*** GIVEN DATA ***

-- ==== Sys2Proof/Tests/Slice0.lean ====
section
/-!
SUPPORT. Tests of single commands on small states, and for every statement with hypotheses concrete states and operands that meet them
(theorems `wit_…`, one conjunct for each clause). Expected values come from the spec's rules by hand.
-/
namespace Sys2Proof.Tests
open Sys2Proof Sys2Proof.Machine

set_option Elab.async false

/-! ## States -/

/-- A core that runs a block of a launch, its instruction buffer valid. -/
def kRun : Core := { Core.zero .running with active := true, ibValid := 0xFFFFFFFFFFFFFFFF, launch := some ⟨0, 0, 0, [0], 0, 0, 1, 0, 0⟩ }

/-- The running module: partition 0 has cluster 0; core 0 is as given, the other cores are idle. -/
def mod (k : Core) : State :=
  { State.reset with
    phase := .run, cycle := 100, hbm := Store.zero, parts := State.reset.parts.set 0 { Part.start 0 with cfgNow := 0x101 },
    regs := [(rPART_STATUS 0, 1)], cores := Vector.ofFn (fun c => if c.val = 0 then k else Core.zero .idle) }

/-- The running module with core 0 at work. -/
def s0 : State := mod kRun

/-- An issue on core 0 at cycle 100 that ends its bundle. -/
@[reducible] def i0 : Issue := ⟨0, 100, true⟩

/-- Fields: destination, three sources, format code, modifiers or immediate. -/
def fl (d a b c : BitVec 5) (t : BitVec 4) (m : Word32) : Fields := ⟨d, a, b, c, t, m⟩

theorem mod_core (k : Core) : (mod k).core 0 = k := by simp [State.core, mod]

theorem mod_gang (k : Core) (c : Fin 96) : (mod k).gang[c] = c := by simp [mod, State.reset]

theorem mod_members (k : Core) : (mod k).members 0 = [0] := by
  simp only [State.members, mod_gang]
  decide +kernel

/-- A core whose bundle at index 0 holds one instruction. -/
def kI (k : Core) (op : Nat) (f : Fields) : Core := { k with ib := k.ib.putN (8 * slotOf op) (leBytes 8 (wordOf op f).toNat) }

/-- The running module with that core as core 0. -/
def sI (k : Core) (op : Nat) (f : Fields) : State := mod (kI k op f)

/-- Whether core k, as core 0 of the running module, issues the only instruction of its bundle at `i0`. -/
def readyK (k : Core) (op : Nat) (f : Fields) : Bool :=
  decide (k.st = .running) && decide (k.view.isSome = false) && k.active && decide (k.steps ≠ some 0) && decide (k.lineSt = .ready)
    && decide (bundleSlots k.bundleWords = [(slotOf op, wordOf op f)]) && !illegal op f && decide (bundleIllegal k.bundleWords = [])
    && !k.interlock (opcodeOf (wordOf op f)) (fieldsOf (wordOf op f))
    && !(mod k).opStalls 0 0 (opcodeOf (wordOf op f)) (fieldsOf (wordOf op f))

theorem ready_ofK {k : Core} {op : Nat} {f : Fields} (h : readyK k op f = true) : (mod k).ready op i0 f := by
  simp only [readyK, Bool.and_eq_true, Bool.not_eq_true', decide_eq_true_eq] at h
  obtain ⟨⟨⟨⟨⟨⟨⟨⟨⟨hst, hv⟩, hact⟩, hsteps⟩, hline⟩, hslots⟩, hleg⟩, hbun⟩, hint⟩, hop⟩ := h
  refine ⟨?_, ?_, ?_, hleg, fun _ => ⟨?_, ?_⟩⟩
  · simp [State.canIssue, mod_core, hst, hv, hact, hsteps]
    exact mod_gang k 0
  · simpa only [i0, mod_core] using hline
  · simp only [State.named, mod_core, Core.todoNow, hv, Bool.false_eq_true, if_false, hslots]
    simp
  · simpa only [i0, mod_core] using hbun
  · simp only [State.bundleStalls, mod_core, mod_members, hslots, List.any_cons, List.any_nil, hint, hop, Bool.or_false]

/-- Whether core k issues the instruction where its bundle holds that alone. -/
def readyI (k : Core) (op : Nat) (f : Fields) : Bool := readyK (kI k op f) op f

theorem ready_of {k : Core} {op : Nat} {f : Fields} (h : readyI k op f = true) : (sI k op f).ready op i0 f := ready_ofK h

/-- Each instruction of a list issues on core k. -/
theorem readies {k : Core} {l : List (Nat × Fields)} (h : l.all (fun x => readyI k x.1 x.2) = true) :
    ∀ x, x ∈ l → (sI k x.1 x.2).ready x.1 i0 x.2 := fun x hx => ready_of (List.all_eq_true.mp h x hx)

/-- Whether an instruction issues in a state (`State.ready` as a Bool). -/
def readyB (s : State) (op : Nat) (i : Issue) (f : Fields) : Bool :=
  s.canIssue i && decide ((s.core i.core).lineSt = .ready) && s.named op i f && !illegal op f
    && ((s.core i.core).view.isSome || (bundleIllegal (s.core i.core).bundleWords).isEmpty && !s.bundleStalls i.core)

theorem ready_ofB {s : State} {op : Nat} {i : Issue} {f : Fields} (h : readyB s op i f = true) : s.ready op i f := by
  simp only [readyB, Bool.and_eq_true, Bool.or_eq_true, Bool.not_eq_true', decide_eq_true_eq, List.isEmpty_iff] at h
  exact ⟨h.1.1.1.1, h.1.1.1.2, h.1.1.2, h.1.2, fun hv => h.2.resolve_left (by simp [hv])⟩

/-- The state a command answers. -/
def after (c : Instr) (s : State) : State := match exec c s with | .next t => t | _ => s

/-- Core 0 at work with scalar register n holding v. -/
def kN (n : Fin 32) (v : Nat) : Core := { kRun with opnd := { Opnd.zero with s := Opnd.zero.s.set n.val (BitVec.ofNat 64 v) n.isLt } }

/-- The running module whose partition 0 maps its first GiB onto device addresses from 0 (Table 14-4): entry 0 of the table at 0 names the
table at 4096, which lies at offset 256 of stack 5 (R225), and entry 0 of that is a readable and writable leaf. -/
def mapped (k : Core) : State := { mod k with hbm := ⟨0, [(0, 1), (1, 0x10), (5 * 2 ^ 37 + 256, 15)]⟩ }

/-! ## Scalar instructions -/

theorem wit_ScalarIntegerResult :
    (∀ e, e ∈ scalarTable → (sI kRun e.1 (fl 1 2 3 0 0 0)).ready e.1 i0 (fl 1 2 3 0 0 0)
      ∧ (sI kRun (e.1 + 0x20) (fl 1 2 0 0 0 5)).ready (e.1 + 0x20) i0 (fl 1 2 0 0 0 5))
    ∧ ∀ x, x ∈ [(0x15, fl 1 2 3 4 0 0), (0x16, fl 1 0 0 0 0 7), (0x17, fl 1 2 0 0 0 7)] → (sI kRun x.1 x.2).ready x.1 i0 x.2 := by
  refine ⟨fun e he => ?_, readies (by decide +kernel)⟩
  have h : scalarTable.all (fun e => readyI kRun e.1 (fl 1 2 3 0 0 0) && readyI kRun (e.1 + 0x20) (fl 1 2 0 0 0 5)) = true := by
    decide +kernel
  have := List.all_eq_true.mp h e he
  rw [Bool.and_eq_true] at this
  exact ⟨ready_of this.1, ready_of this.2⟩

theorem wit_ScalarFloatResult :
    (∀ e, e ∈ scalarFpTable → (sI kRun e.1 (fl 1 2 3 0 0 0)).ready e.1 i0 (fl 1 2 3 0 0 0))
    ∧ ∀ x, x ∈ [(0x1B, fl 1 2 3 4 1 0), (0x1E, fl 1 2 3 0 0 7), (0x1F, fl 1 2 0 0 8 0)] → (sI kRun x.1 x.2).ready x.1 i0 x.2 := by
  have h : scalarFpTable.all (fun e => readyI kRun e.1 (fl 1 2 3 0 0 0)) = true := by decide +kernel
  exact ⟨fun e he => ready_of (List.all_eq_true.mp h e he), readies (by decide +kernel)⟩

/-- Core 0 at work with 2,048 in register 2. -/
def kJr : Core := kN 2 2048

theorem wit_ControlTransfer :
    (∀ x, x ∈ [(0x00, fl 0 0 0 0 0 0), (0x38, fl 0 2 3 0 1 0xFFFFF801), (0x39, fl 1 0 0 0 0 2047), (0x3A, fl 0 2 0 0 0 0)] →
      (sI kRun x.1 x.2).ready x.1 i0 x.2)
    ∧ (sI kJr 0x3A (fl 0 2 0 0 0 0)).ready 0x3A i0 (fl 0 2 0 0 0 0) :=
  ⟨readies (by decide +kernel), ready_of (by decide +kernel)⟩

theorem wit_ControlTransfer_values :
    (((sI kRun 0x3A (fl 0 2 0 0 0 0)).operands i0 0).scalar 2).toNat < 2048
      ∧ (((sI kJr 0x3A (fl 0 2 0 0 0 0)).operands i0 0).scalar 2).toNat = 2048 ∧ (sI kJr 0x3A (fl 0 2 0 0 0 0)).partOf 0 = some 0
      ∧ (sI kJr 0x3A (fl 0 2 0 0 0 0)).isStopped 0 = false ∧ ((sI kJr 0x3A (fl 0 2 0 0 0 0)).core 0).reg (kSEQ_FAULT) = 0
      ∧ ((sI kJr 0x3A (fl 0 2 0 0 0 0)).core 0).faulted = false
      ∧ (fl 0 0 0 0 0 0xFFFFF800).mods.toInt < -2047 ∧ 2047 < (fl 0 0 0 0 0 2048).mods.toInt := by
  decide +kernel

theorem wit_SpecialRegisters :
    ∀ x, x ∈ [(0x36, fl 1 0 0 0 0 63), (0x3E, fl 1 0 0 0 0 0x10), (0x3F, fl 0 2 0 0 0 0x10)] → (sI kRun x.1 x.2).ready x.1 i0 x.2 :=
  readies (by decide +kernel)

theorem wit_BlockEnds : ∀ x, x ∈ [(0x3C, fl 0 0 0 0 0 0x1FE), (0x3D, fl 0 0 0 0 0 0)] → (sI kRun x.1 x.2).ready x.1 i0 x.2 :=
  readies (by decide +kernel)

/-- The module whose core 0 has an illegal word in slot 0 of its bundle. -/
def sBad : State := mod { kRun with ib := kRun.ib.putN 0 (leBytes 8 0xFF00000000000000) }
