-- ==== Sys2Proof/Machine/Acquire.lean ====
section
/-! DEFINITION. Sys2Proof/Machine/Acquire.lean: sample acquisition and run-length encoding (41_acquire.md R120 to R125). -/

namespace Sys2Proof.Machine

/-- `prev <- in.line; runlen <- 1`: a run opens with the sample of this edge (41_acquire.md R122, R123). -/
def State.openRun (s : State) : State :=
  { s with prev := s.pins.line }.setRunlen 1

/-- SAMPLE_FIRST (41_acquire.md R122). -/
def execSampleFirst (s : State) : Host.Outcome State Fault Refusal :=
  .next s.openRun

/-- SAMPLE_CHANGE (41_acquire.md R123): the run that ended is closed, then a run opens. -/
def execSampleChange (s : State) : Host.Outcome State Fault Refusal :=
  .next (s.closeRun s.prev s.runlen).openRun

/-- SAMPLE_EXTEND (41_acquire.md R124). -/
def execSampleExtend (s : State) : Host.Outcome State Fault Refusal :=
  .next (s.setRunlen (s.runlen + 1))

/-- SAMPLE_STOP (41_acquire.md R125). -/
def execSampleStop (s : State) : Host.Outcome State Fault Refusal :=
  .next { s.setRunlen (s.runlen + 1) with st := .segment }

end Sys2Proof.Machine
end

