-- ==== Sys2Proof/Laws/Decode.lean ====
section
/-! SUPPORT. Sys2Proof/Laws/Decode.lean: which operation a selector word selects, field by field (30_encoding.md R70 to R73). -/

namespace Sys2Proof.Machine

/-- The operation selected by the fields of a selector word: the condition column of 30_encoding.md R71. -/
def opOf (r : Bool) (st : SeqState) (g f e h : Bool) : Instr :=
  if r then .reset
  else
    match st with
    | .idle | .done => if g then .start else .wait
    | .acquire => if f then .sampleFirst else if !e then .sampleChange else if h then .sampleStop else .sampleExtend
    | .segment => .segment
    | .classify => .classify
    | .validate => .validate
    | .illegal6 | .illegal7 => .illegal

theorem decode_selOf (r : Bool) (st : SeqState) (g f e h : Bool) :
    decode (selOf r st g f e h) = some (opOf r st g f e h) := by
  cases r <;> cases st <;> cases g <;> cases f <;> cases e <;> cases h <;> rfl

/-- The operation selected at the coming edge. -/
def State.op (s : State) : Instr := opOf s.pins.rst s.st s.pins.start s.selF s.selE s.selH

theorem State.decode_selector (s : State) : decode s.selector = some s.op := decode_selOf ..

theorem SeqState.ofCode_code (st : SeqState) : SeqState.ofCode st.code = st := by cases st <;> rfl

end Sys2Proof.Machine
end

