-- ==== Sys2Proof/Laws/Stimulus.lean ====
section
/-! SUPPORT. Sys2Proof/Laws/Stimulus.lean: the counts of a FRAME and the samples of the stimulus language's words
(30_encoding.md R80, R81). -/

namespace Sys2Proof.Machine

/-- The counts a FRAME's expansion uses are at least 1 (the model's reading of 30_encoding.md R81: log 14). -/
theorem Stmt.frame_wf_iff {g s l h : Nat} {b0 b1 b2 b3 b4 : Byte} :
    (Stmt.frame g s l h b0 b1 b2 b3 b4).wf = true ↔
      1 ≤ g ∧ 1 ≤ h ∧ ∀ d ∈ frameBits b0 b1 b2 b3 b4, 1 ≤ bitCount s l d := by
  simp [Stmt.wf, and_assoc]

/-- One statement assembles to its expansion's words (30_encoding.md R82). -/
theorem assemble_cons (t : Nat) (x : Stmt) (p : List Stmt) :
    assemble t (x :: p) = (x.expand t).flatMap BaseStmt.words ++ assemble t p := by
  simp [assemble]

/-- The samples of `RUN v, c`. -/
theorem runStmts_samples (v : Bool) (c : Nat) :
    ((runStmts v c).flatMap BaseStmt.words).map (·.getLsbD 0) = List.replicate c v := by
  cases v <;> simp [runStmts, BaseStmt.words, List.flatMap_replicate]

/-- The samples of a list of data bits, each after its low gap. -/
theorem bitStmts_samples (g s l : Nat) (ds : List Bool) :
    ((ds.flatMap fun d => bitStmts d g s l).flatMap BaseStmt.words).map (·.getLsbD 0) =
      ds.flatMap fun d => List.replicate g false ++ List.replicate (bitCount s l d) true := by
  induction ds with
  | nil => rfl
  | cons d ds ih =>
    simp only [List.flatMap_cons, List.flatMap_append, List.map_append, ← ih, runStmts_samples, bitStmts]

end Sys2Proof.Machine
end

***

— INSTRUCTIONS TO FOLLOW —
Copy the records above exactly, beginning at the line that contains "mod_core] using hline" and stopping after the line that contains "(List.all_eq_true.mp h x hx)".

— WRITTEN SOLUTION —
  · simpa only [i0, mod_core] using hline
  · simp only [State.named, mod_core, Core.todoNow, hv, Bool.false_eq_true, if_false, hslots]
    simp
  · simpa only [i0, mod_core] using hbun
  · simp only [State.bundleStalls, mod_core, mod_members, hslots, List.any_cons, List.any_nil, hint, hop, Bool.or_false]

/-- Whether core k issues the instruction where its bundle holds that alone. -/
def readyI (k : Core) (op : Nat) (f : Fields) : Bool := readyK (kI k op f) op f

theorem ready_of {k : Core} {op : Nat} {f : Fields} (h : readyI k op f = true) : (sI k op f).ready op i0 f := ready_ofK h

/-- Each instruction of a list issues on core k. -/
theorem readies {k : Core} {l : List (Nat × Fields)} (h : l.all (fun x => readyI k x.1 x.2) = true) :
    ∀ x, x ∈ l → (sI k x.1 x.2).ready x.1 i0 x.2 := fun x hx => ready_of (List.all_eq_true.mp h x hx)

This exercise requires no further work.